* [Problem details]
Reproduce the entire listing below exactly.

* [Material for this exercise]
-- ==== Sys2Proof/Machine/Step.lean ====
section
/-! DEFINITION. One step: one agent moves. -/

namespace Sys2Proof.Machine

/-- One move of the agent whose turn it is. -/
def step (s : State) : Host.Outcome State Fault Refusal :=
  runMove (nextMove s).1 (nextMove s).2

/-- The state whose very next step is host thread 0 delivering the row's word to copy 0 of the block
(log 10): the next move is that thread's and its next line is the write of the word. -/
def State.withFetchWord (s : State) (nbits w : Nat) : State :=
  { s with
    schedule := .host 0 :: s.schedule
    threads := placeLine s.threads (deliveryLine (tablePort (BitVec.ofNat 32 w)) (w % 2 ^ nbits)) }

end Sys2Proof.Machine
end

* [Result]
-- ==== Sys2Proof/Machine/Step.lean ====
section
/-! DEFINITION. One step: one agent moves. -/

namespace Sys2Proof.Machine

/-- One move of the agent whose turn it is. -/
def step (s : State) : Host.Outcome State Fault Refusal :=
  runMove (nextMove s).1 (nextMove s).2

/-- The state whose very next step is host thread 0 delivering the row's word to copy 0 of the block
(log 10): the next move is that thread's and its next line is the write of the word. -/
def State.withFetchWord (s : State) (nbits w : Nat) : State :=
  { s with
    schedule := .host 0 :: s.schedule
    threads := placeLine s.threads (deliveryLine (tablePort (BitVec.ofNat 32 w)) (w % 2 ^ nbits)) }

end Sys2Proof.Machine
end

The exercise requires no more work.